*WORK INSTRUCTIONS:* The lines you return must be all those in the data that hold the string "have".

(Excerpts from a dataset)
....

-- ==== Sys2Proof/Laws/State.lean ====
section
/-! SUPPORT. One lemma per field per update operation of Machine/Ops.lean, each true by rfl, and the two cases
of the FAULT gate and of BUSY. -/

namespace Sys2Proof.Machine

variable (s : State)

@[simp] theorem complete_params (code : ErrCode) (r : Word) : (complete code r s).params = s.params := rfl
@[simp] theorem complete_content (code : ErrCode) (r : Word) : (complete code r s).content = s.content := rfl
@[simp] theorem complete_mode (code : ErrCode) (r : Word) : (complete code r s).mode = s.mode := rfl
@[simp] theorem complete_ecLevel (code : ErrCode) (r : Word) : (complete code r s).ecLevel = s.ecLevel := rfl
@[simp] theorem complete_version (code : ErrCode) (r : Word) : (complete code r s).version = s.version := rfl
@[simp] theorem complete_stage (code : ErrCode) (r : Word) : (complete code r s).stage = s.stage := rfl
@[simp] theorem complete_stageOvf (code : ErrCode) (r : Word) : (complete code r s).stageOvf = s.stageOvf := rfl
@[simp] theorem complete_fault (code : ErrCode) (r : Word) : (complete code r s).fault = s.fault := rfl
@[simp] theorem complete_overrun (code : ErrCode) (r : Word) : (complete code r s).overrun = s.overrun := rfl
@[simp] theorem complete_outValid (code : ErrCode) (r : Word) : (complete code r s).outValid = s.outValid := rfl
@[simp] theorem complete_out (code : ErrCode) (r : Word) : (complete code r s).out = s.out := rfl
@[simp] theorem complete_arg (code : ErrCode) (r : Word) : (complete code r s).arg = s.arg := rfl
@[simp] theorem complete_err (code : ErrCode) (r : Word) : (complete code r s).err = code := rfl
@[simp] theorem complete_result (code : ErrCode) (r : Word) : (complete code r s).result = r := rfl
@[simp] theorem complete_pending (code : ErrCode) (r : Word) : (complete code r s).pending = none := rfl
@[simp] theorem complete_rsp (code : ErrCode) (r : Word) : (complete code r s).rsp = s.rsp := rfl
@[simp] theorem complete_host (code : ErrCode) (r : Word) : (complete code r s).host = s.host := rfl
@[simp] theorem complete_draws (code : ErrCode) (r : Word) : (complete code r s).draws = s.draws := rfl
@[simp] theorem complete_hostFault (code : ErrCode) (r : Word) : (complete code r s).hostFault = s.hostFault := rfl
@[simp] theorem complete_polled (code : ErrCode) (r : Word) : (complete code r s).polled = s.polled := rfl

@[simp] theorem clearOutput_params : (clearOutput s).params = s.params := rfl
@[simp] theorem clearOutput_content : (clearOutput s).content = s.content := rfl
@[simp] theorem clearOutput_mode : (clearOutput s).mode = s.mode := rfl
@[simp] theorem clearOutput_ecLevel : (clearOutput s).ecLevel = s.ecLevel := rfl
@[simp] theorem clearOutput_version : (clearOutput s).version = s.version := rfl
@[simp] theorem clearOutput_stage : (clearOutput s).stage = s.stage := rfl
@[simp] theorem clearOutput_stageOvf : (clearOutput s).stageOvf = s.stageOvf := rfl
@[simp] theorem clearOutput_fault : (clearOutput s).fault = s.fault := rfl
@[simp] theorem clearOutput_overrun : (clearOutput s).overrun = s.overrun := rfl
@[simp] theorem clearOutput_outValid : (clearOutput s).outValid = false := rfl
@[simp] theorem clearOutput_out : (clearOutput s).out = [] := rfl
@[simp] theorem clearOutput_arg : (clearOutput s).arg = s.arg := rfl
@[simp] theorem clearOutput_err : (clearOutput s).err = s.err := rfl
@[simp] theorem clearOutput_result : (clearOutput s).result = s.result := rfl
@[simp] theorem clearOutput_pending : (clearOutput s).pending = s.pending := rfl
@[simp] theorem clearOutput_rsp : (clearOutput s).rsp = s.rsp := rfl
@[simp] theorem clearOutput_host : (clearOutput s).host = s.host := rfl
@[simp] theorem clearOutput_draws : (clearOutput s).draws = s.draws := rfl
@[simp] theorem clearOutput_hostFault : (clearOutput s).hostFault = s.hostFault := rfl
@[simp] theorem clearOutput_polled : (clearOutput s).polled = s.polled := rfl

....

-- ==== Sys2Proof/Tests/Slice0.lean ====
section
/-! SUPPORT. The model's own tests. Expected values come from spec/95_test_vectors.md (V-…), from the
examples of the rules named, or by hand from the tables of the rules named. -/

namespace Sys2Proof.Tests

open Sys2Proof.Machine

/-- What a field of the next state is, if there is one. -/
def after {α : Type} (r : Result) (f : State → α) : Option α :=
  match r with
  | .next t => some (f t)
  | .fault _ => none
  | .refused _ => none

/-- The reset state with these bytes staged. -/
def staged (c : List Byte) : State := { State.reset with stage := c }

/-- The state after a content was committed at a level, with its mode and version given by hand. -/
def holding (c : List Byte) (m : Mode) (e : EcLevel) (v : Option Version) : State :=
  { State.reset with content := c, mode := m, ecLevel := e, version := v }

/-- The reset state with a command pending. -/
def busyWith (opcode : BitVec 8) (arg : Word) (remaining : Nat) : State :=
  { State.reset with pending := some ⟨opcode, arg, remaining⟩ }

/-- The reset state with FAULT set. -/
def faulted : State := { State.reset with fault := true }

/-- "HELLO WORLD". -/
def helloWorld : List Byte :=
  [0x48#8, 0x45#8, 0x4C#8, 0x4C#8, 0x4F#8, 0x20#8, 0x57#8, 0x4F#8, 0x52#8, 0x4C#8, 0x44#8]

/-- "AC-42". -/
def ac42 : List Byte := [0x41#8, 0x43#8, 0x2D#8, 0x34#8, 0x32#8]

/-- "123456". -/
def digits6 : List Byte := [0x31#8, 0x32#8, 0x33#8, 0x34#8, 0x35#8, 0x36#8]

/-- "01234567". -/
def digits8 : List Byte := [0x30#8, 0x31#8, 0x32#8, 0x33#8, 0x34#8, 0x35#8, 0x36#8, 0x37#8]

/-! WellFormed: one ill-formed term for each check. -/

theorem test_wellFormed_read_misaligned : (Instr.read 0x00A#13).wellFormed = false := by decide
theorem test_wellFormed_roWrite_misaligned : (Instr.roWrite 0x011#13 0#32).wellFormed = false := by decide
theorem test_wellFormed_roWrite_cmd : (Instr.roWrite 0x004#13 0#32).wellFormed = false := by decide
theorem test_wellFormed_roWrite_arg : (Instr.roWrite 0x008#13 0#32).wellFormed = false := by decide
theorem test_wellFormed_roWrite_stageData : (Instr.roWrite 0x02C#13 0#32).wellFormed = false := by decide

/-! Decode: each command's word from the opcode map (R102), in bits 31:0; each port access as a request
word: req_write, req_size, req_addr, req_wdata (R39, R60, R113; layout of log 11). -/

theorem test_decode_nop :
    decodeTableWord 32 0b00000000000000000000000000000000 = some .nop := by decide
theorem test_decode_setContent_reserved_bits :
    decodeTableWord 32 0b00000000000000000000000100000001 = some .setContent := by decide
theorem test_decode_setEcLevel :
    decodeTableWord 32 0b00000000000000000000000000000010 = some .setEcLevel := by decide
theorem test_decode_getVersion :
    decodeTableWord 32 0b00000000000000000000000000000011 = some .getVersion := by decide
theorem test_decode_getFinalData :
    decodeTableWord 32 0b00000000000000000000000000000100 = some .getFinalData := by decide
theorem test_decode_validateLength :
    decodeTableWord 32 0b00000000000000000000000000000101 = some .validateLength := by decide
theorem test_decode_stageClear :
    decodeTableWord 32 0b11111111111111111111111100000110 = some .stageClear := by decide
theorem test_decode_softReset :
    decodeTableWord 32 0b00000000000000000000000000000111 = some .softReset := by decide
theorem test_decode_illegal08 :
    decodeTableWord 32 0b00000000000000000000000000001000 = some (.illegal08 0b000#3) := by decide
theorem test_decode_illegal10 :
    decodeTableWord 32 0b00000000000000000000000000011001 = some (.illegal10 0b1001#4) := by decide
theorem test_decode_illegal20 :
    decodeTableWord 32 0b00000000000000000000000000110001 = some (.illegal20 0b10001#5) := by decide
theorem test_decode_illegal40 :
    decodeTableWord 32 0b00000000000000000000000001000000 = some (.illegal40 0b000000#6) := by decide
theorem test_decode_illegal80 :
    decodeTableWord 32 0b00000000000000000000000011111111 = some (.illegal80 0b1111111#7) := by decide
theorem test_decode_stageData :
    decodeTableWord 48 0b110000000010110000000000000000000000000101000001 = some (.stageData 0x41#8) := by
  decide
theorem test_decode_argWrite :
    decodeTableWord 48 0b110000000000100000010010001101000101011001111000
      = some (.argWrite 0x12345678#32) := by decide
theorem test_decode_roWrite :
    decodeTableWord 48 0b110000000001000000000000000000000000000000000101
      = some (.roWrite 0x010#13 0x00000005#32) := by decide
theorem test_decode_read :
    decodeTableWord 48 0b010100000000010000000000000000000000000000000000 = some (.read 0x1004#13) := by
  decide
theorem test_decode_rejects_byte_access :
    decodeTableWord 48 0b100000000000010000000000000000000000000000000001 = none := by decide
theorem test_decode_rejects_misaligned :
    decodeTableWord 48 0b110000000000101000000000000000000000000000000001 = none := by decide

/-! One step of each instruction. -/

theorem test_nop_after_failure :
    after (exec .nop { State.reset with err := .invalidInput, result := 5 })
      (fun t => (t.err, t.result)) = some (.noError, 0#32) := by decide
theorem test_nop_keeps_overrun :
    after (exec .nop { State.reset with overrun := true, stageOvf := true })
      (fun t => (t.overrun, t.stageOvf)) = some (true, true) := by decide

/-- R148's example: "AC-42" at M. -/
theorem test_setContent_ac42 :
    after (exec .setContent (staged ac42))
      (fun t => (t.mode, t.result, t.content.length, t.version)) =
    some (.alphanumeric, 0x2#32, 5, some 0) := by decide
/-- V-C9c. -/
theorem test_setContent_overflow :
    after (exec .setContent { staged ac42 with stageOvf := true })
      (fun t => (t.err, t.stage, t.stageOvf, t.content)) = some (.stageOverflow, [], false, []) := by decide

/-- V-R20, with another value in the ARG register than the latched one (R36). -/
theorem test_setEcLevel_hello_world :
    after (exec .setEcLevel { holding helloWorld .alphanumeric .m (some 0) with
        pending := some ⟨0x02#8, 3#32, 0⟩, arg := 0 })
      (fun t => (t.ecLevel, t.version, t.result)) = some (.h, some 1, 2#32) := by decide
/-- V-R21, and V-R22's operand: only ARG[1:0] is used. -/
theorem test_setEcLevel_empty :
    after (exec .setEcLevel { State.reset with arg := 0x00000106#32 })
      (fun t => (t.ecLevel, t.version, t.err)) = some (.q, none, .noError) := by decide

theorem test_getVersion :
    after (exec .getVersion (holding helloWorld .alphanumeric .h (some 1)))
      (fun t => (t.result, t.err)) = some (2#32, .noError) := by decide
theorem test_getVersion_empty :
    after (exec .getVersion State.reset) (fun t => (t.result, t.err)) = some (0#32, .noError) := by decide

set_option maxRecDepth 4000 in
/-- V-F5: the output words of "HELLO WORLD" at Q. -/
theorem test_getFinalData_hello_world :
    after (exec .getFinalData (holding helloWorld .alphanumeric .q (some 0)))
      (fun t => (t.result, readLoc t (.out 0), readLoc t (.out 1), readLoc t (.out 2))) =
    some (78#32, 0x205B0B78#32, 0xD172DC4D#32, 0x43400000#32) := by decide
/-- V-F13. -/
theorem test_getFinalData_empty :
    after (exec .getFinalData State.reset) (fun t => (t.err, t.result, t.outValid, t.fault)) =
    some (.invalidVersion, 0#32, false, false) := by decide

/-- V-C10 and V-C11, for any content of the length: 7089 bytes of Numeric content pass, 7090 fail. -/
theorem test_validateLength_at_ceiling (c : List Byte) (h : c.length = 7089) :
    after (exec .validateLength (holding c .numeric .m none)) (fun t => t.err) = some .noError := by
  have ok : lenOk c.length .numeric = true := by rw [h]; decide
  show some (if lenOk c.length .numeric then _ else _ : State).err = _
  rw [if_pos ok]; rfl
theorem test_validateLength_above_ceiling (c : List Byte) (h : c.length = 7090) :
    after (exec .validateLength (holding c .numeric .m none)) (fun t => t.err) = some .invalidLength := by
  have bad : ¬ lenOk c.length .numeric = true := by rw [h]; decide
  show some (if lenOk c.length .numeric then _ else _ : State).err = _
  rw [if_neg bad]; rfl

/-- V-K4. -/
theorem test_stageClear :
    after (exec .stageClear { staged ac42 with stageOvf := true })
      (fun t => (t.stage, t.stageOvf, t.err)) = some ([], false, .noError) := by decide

....

*ANSWER TO THIS PROBLEM:*
  have ok : lenOk c.length .numeric = true := by rw [h]; decide
  have bad : ¬ lenOk c.length .numeric = true := by rw [h]; decide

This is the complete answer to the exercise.